> EXERCISE PROMPT: All lines from the start of the listing below through the line containing "def State.ticChCfg (s" are to be written out again exactly, and no others.

====== RECORDS TO PROCESS ======

-- ==== Sys2Proof/Machine/Tic.lean ====
section
/-! DEFINITION. The TIC commands (R205) and the TIC block's events. -/

namespace Sys2Proof.Machine

/-! ### Registers -/

/-- TIC_STATUS. -/
def State.ticStatus (s : State) : W32 :=
  let usable := (s.tic.convs.toList.filter fun c => !c.failed).length
  let warm := (List.range 36).all fun c => !s.serving c || (s.tconv c).warm
  word [(0, 1), (1, s.tic.bridgeDone.toNat), (2, s.tbRef), (4, s.sparesFree), (8, usable), (14, warm.toNat)]

/-- TIC_MAP. -/
def State.ticMap (s : State) : W32 :=
  word ((List.range 4).map fun i => (8 * i, (s.tspare i).chan.toNat + 64 * (s.tspare i).use.toNat))

/-- TIC_CH_n_CFG. -/
def State.ticChCfg (s : State) (n : Nat) : W32 :=
  let g := s.tchCfg n
  word [(0, g.mode.toNat), (2, g.edge.toNat), (4, g.inputSel.toNat), (8, g.inputIdx.toNat), (16, g.thMv.toNat),
    (28, (s.tch n).claim.toNat)]

/-- TIC_CH_n_STATUS. -/
def State.ticChStatus (s : State) (n : Nat) : W32 :=
  let c := s.tch n
  word [(0, c.stream.toNat), (1, (s.servConv n).warm.toNat), (2, c.present.toNat), (3, c.arm.isSome.toNat),
    (4, c.armedStop.toNat), (5, c.calStale.toNat), (6, (decide (32 ≤ c.conv.toNat)).toNat), (8, c.conv.toNat),
    (16, c.queue.length)]

/-- TIC_CH_n_IV. -/
def TicCh.ivWord (c : TicCh) : W32 :=
  word [(0, c.ivValid.toNat), (1, c.ivStatus.toNat), (3, c.ivOrder.toNat), (4, c.ivStartSeen.toNat),
    (5, c.ivStopSeen.toNat), (6, c.ivDtMiss.toNat), (7, c.ivStep.toNat), (16, c.ivSeq.toNat)]

/-- The interval result's words, +0x40 to +0x5C. -/
def TicCh.ivWords (c : TicCh) : List W32 :=
  [c.ivWord] ++ w64 c.ivVal ++ [ebWord c.ivEb c.ivFlags] ++ taiWords c.ivStart ++ [c.ivStop.setWidth 32]

/-- The registers of a channel window, by offset. -/
def State.ticRegs (s : State) (n : Nat) : List (Nat × W32) :=
  let c := s.tch n
  let g := s.tchCfg n
  [(0x00, s.ticChCfg n), (0x04, g.presenceUs), (0x08, g.delayPs), (0x0C, g.delayUnc.setWidth 32),
    (0x10, s.ticChStatus n), (0x14, c.eTic.setWidth 32), (0x18, c.dtMiss), (0x1C, c.qLost)] ++
    at64 0x20 c.events ++ atWords 0x40 c.ivWords

/-- A channel window, POP words zero. -/
def State.ticWindow (s : State) (n : Nat) : List W32 := win 24 (s.ticRegs n)

/-- CAL_AGE_S. -/
def State.calAge (s : State) (c : Nat) : W32 :=
  match (s.tconv c).calTick with
  | some t => BitVec.ofNat 32 (min ((s.ticks - t) / sTicks) 0xFFFFFFFE)
  | none => 0xFFFFFFFF

/-- A converter window. -/
def State.convWindow (s : State) (c : Nat) : List W32 :=
  let v := s.tconv c
  let t := v.table
  [word [(0, t.valid.toNat), (1, v.failed.toNat), (2, v.warm.toNat), (3, (s.serving c).toNat), (16, t.calSeq.toNat)],
    t.ssRms ++ t.calUnc, t.tCal.setWidth 32, t.gainDev.setWidth 32, t.segDev.setWidth 32, s.calAge c]

/-- The 64 break points, two to a word. -/
def TicTable.pointWords (t : TicTable) : List W32 :=
  (List.range 32).map fun i => t.points.getD (2 * i + 1) 0 ++ t.points.getD (2 * i) 0

/-! ### Queries -/

/-- TIC_QUERY_CHANNEL. -/
def specTicQueryChannel : OpSpec where
  opcode := 0x0400
  states := stAll
  len := fun _ => some 1
  params := fun _ p => p.only [0x1F]
  body := answer fun p s => if s.ready pdTic then s.ticWindow (p.w 0).toNat else List.replicate 24 0

/-- TIC_QUERY_CAL. -/
def specTicQueryCal : OpSpec where
  opcode := 0x0401
  states := stAll
  len := fun _ => some 1
  params := fun _ p => p.only [0x3F] && within (p.w 0) 0 35
  body := answer fun p s =>
    let c := (p.w 0).toNat
    if s.ready pdTic then s.convWindow c ++ (s.tconv c).table.pointWords else List.replicate 38 0

/-! ### Configuration -/

/-- A channel's configuration changes. -/
def State.setTch (s : State) (n : Nat) (f : TicChCfg → TicChCfg) : State :=
  { s with cfg := { s.cfg with tic := { s.cfg.tic with ch := Tab.mod s.cfg.tic.ch n f } } }

/-- A measurement armed on a channel. -/
def TicCh.armed (c : TicCh) : Bool := c.arm.isSome || c.armedStop

/-- The body of a TIC command that needs PD_TIC. -/
def ticBody (f : Packet → State → Done) (p : Packet) (s : State) : Done :=
  if s.ready pdTic then f p s else Done.err s .state

/-- TIC_SET_CHANNEL's parameters; an INPUT_IDX that its source does not use must be zero (R205, R450). -/
def ticSetChannelOk (_ : State) (p : Packet) : Bool :=
  let sel := fld (p.w 0) 12 3
  let idx := fld (p.w 0) 16 4
  p.only [0x000F771F, 0x7FF, 0xFFFFFFFF] && decide (sel ≤ 5) &&
    decide (idx ≤ (if sel = 2 then 11 else if sel = 3 then 15 else if sel = 4 then 3 else 0)) && within (p.w 1) 0 1800 && within (p.w 2) 1 100000000

/-- TIC_SET_CHANNEL. -/
def specTicSetChannel : OpSpec where
  opcode := 0x0440
  states := stIRM
  len := fun _ => some 3
  params := ticSetChannelOk
  csp := fun _ => true
  body := ticBody fun p s =>
    let w := p.w 0
    let n := fld w 0 5
    let c := s.tch n
    if c.armed || c.claim != 0 then Done.err s .busy
    else
      let s1 := s.setTch n fun g => { g with
        mode := BitVec.ofNat 2 (fld w 8 2), edge := flag w 10, inputSel := BitVec.ofNat 3 (fld w 12 3)
        inputIdx := BitVec.ofNat 4 (fld w 16 4), thMv := (p.w 1).setWidth 11, presenceUs := p.w 2 }
      let was := s.streams n
      let s2 := if was && !s1.streams n then s.ticMark n 5 (fld w 8 2) else s
      Done.ok (({ s2 with cfg := s1.cfg }).ticMark n 5 (fld w 8 2))

/-- TIC_SET_DELAY. -/
def specTicSetDelay : OpSpec where
  opcode := 0x0445
  states := stIRM
  len := fun _ => some 3
  params := fun _ p => p.only [0x1F, 0xFFFFFFFF, 0xFFFFFF]
  csp := fun _ => true
  body := ticBody fun p s =>
    let n := (p.w 0).toNat
    if (s.tch n).claim != 0 then Done.err s .busy
    else Done.ok (s.setTch n fun g => { g with delayPs := p.w 1, delayUnc := (p.w 2).setWidth 24 })

/-! ### Measurements and streams -/

/-- TIC_START_INTERVAL. -/
def specTicStartInterval : OpSpec where
  opcode := 0x0441
  states := stRM
  len := fun _ => some 2
  params := fun _ p => p.only [0x00031F1F, 0xFFFFFFFF] && within (p.w 1) 1 1000000000
  body := ticBody fun p s =>
    let w := p.w 0
    let n := fld w 0 5
    let m := fld w 8 5
    let a := s.tch n
    let b := s.tch m
    if a.claim != 0 || b.claim != 0 then Done.err s .busy
    else if (s.tchCfg n).mode != 3 || (s.tchCfg m).mode != 3 then Done.err s .state
    else if a.arm.isSome || b.armedStop then Done.err s .busy
    else
      let arm : TicArm := { TicArm.reset with
        stop := BitVec.ofNat 5 m, startFall := flag w 16, stopFall := flag w 17, armTick := s.ticks, timeoutUs := p.w 1 }
      let s1 := s.modTch n fun c => { c with arm := some arm, ivValid := false }
      Done.ok (s1.modTch m fun c => { c with armedStop := true })

/-- TIC_STREAM. -/
def specTicStream : OpSpec where
  opcode := 0x0442
  states := 0x0E
  len := fun _ => some 2
  body := ticBody fun p s =>
    let ns := (List.range 32).filter fun n => flag (p.w 0) n
    if ns.any fun n => (s.tch n).claim != 0 then Done.err s .busy
    else if ns.any fun n => !s.streams n then Done.err s .state
    else Done.ok (ns.foldl (fun s n => s.modTch n fun c => { c with stream := flag (p.w 1) n }) s)

/-! ### Calibration and spares -/

/-- TIC_CALIBRATE's parameters. -/
def ticCalibrateOk (_ : State) (p : Packet) : Bool :=
  p.only [0xFFFFFFFF, 0xF, 0xFFFF0003, 0xFFFFFFFF] &&
    (if flag (p.w 2) 0 then within ((p.w 2) >>> 16) 1 500 && within (p.w 3) 0 86400 else p.w 2 == 0 && p.w 3 == 0)

/-- The converters of a mask whose run can start (R202): every idle one, and the serving ones where a spare covers them. -/
def State.calStartable (s : State) (m : BitVec 36) : BitVec 36 :=
  (List.range 36).foldl (fun a c =>
    let v := s.tconv c
    let ok := has m c && !v.failed && (!s.serving c || s.freeSpare.isSome || s.rollingSpare.isSome)
    if ok then a ||| bitAt 36 c else a) 0

/-- Converter `c` is named by TIC_CALIBRATE but not started: the channel it serves turns stale (R202). -/
def State.calSkipped (m go : BitVec 36) (s : State) (c : Nat) : State :=
  if has m c && !has go c then
    match s.servedBy c with
    | some n => s.calStale n
    | none => s
  else s

/-- TIC_CALIBRATE. -/
def specTicCalibrate : OpSpec where
  opcode := 0x0443
  states := stIRM
  len := fun _ => some 4
  params := ticCalibrateOk
  csp := fun p => flag (p.w 2) 0
  body := ticBody fun p s =>
    if s.tic.calCmd then Done.err s .busy
    else
      let m : BitVec 36 := (p.w2 0).setWidth 36
      let go := s.calStartable m
      let s1 := if flag (p.w 2) 0 then { s with cfg := { s.cfg with tic := { s.cfg.tic with
          autoRecal := flag (p.w 2) 1, recalK := (p.w 2).extractLsb' 16 16, recalS := (p.w 3).setWidth 17 } } }
        else s
      let s2 := { s1 with tic := { s1.tic with
        calCmd := go != 0, calList := go, recalDue := s1.tic.recalDue ||| go } }
      let s3 := (List.range 36).foldl (State.calSkipped m go) s2
      Done.ok s3.calNext (w64 (go.setWidth 64))

/-- TIC_SUBSTITUTE's parameters. -/
def ticSubstituteOk (s : State) (p : Packet) : Bool :=
  let w := p.w 0
  let ch := fld w 8 6
  p.only [0x00033F03, 0xFFFF] && (decide (ch < 32) || ch == 0x3F) && !(s.tconv (32 + fld w 0 2)).failed &&
    (if flag w 16 then within (p.w 1) 1 65535 else !flag w 17 && p.w 1 == 0)

/-- TIC_SUBSTITUTE's settings. -/
def State.setSubst (s : State) (p : Packet) : State :=
  let w := p.w 0
  { s with cfg := { s.cfg with tic := { s.cfg.tic with
    subst := Tab.set s.cfg.tic.subst (fld w 0 2) (BitVec.ofNat 6 (fld w 8 6))
    autoSpare := if flag w 16 then flag w 17 else s.cfg.tic.autoSpare
    overlapEdges := if flag w 16 then (p.w 1).setWidth 16 else s.cfg.tic.overlapEdges } } }

/-- A spare's permanent channel goes back to its own converter (R201). -/
def State.unmap (s : State) (i : Nat) : State :=
  let sp := s.tspare i
  let n := sp.chan.toNat
  if sp.use ≠ 1 then s
  else if (s.tconv n).failed then
    (((s.handOver n n).dropSpare i).raise (src 5 10) n).faultAssert 97
  else if (s.tch n).conv.toNat ≠ 32 + i then s.dropSpare i
  else (s.modSpare i fun p => { p with home := BitVec.ofNat 6 n }).swap i true

/-- The spare that serves channel `n` in rolling use, or is about to. -/
def State.rollingOn (s : State) (n : Nat) : Option Nat :=
  (List.range 4).find? fun i => (s.tspare i).use == 2 && (s.tspare i).chan.toNat == n

/-- A commanded substitution of channel `n` is in its overlap. -/
def State.swapping (s : State) (n : Nat) : Bool :=
  (List.range 4).any fun i => let p := s.tspare i; p.swapOn && p.use == 1 && p.chan.toNat == n

/-- TIC_SUBSTITUTE: the spare takes the channel from whichever converter serves it, through an overlap (R201). -/
def specTicSubstitute : OpSpec where
  opcode := 0x0444
  states := stIRM
  len := fun _ => some 2
  params := ticSubstituteOk
  csp := fun _ => true
  body := ticBody fun p s =>
    let i := fld (p.w 0) 0 2
    let n := fld (p.w 0) 8 6
    let sp := s.tspare i
    if s.tic.bridge.isSome then Done.err s .busy
    else if n = 0x3F then
      if sp.use = 3 || sp.swapOn then Done.err s .busy else Done.ok ((s.setSubst p).unmap i)
    else if (sp.use ≠ 0 && sp.use ≠ 2) || s.swapping n then Done.err s .busy
    else
      let s1 := if sp.use = 2 then s.releaseRolling i else s.calBreak i
      let s2 := match s1.rollingOn n with
        | some j => s1.releaseRolling j
        | none => s1
      Done.ok (((s2.setSubst p).takeSpare i 1 n n).swap i false)

/-! ### Edges -/

/-- An edge's place on the scale of 800 ps ÷ 4,096. -/
def State.ticPos (s : State) (fine : Nat) : Nat := s.ticks * 4096 + fine

/-- The channel is to stamp an edge of this polarity: streams stamp their own, interval channels both, and a claimed channel
rising ones (R193, R376). -/
def State.ticWants (s : State) (n : Nat) (falling : Bool) : Bool :=
  let g := s.tchCfg n
  let m := g.mode.toNat
  s.ready pdTic && s.tic.bridge != some (s.tch n).conv.toNat &&
    (if (s.tch n).claim != 0 then !falling else m == 3 || ((m == 1 || m == 2) && falling == g.edge))

/-- The channel stamps such an edge: its converter works (R201). -/
def State.ticTakes (s : State) (n : Nat) (falling : Bool) : Bool := s.ticWants n falling && !(s.servConv n).failed

/-- An edge comes while the channel has no working converter: a LOSS mark is due (R192, R201). -/
def State.ticGap (s : State) (n : Nat) : State :=
  s.modTch n fun c => { c with lossDue := c.lossDue || s.streams n }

======

> EXPECTED ANSWER:
-- ==== Sys2Proof/Machine/Tic.lean ====
section
/-! DEFINITION. The TIC commands (R205) and the TIC block's events. -/

namespace Sys2Proof.Machine

/-! ### Registers -/

/-- TIC_STATUS. -/
def State.ticStatus (s : State) : W32 :=
  let usable := (s.tic.convs.toList.filter fun c => !c.failed).length
  let warm := (List.range 36).all fun c => !s.serving c || (s.tconv c).warm
  word [(0, 1), (1, s.tic.bridgeDone.toNat), (2, s.tbRef), (4, s.sparesFree), (8, usable), (14, warm.toNat)]

/-- TIC_MAP. -/
def State.ticMap (s : State) : W32 :=
  word ((List.range 4).map fun i => (8 * i, (s.tspare i).chan.toNat + 64 * (s.tspare i).use.toNat))

/-- TIC_CH_n_CFG. -/
def State.ticChCfg (s : State) (n : Nat) : W32 :=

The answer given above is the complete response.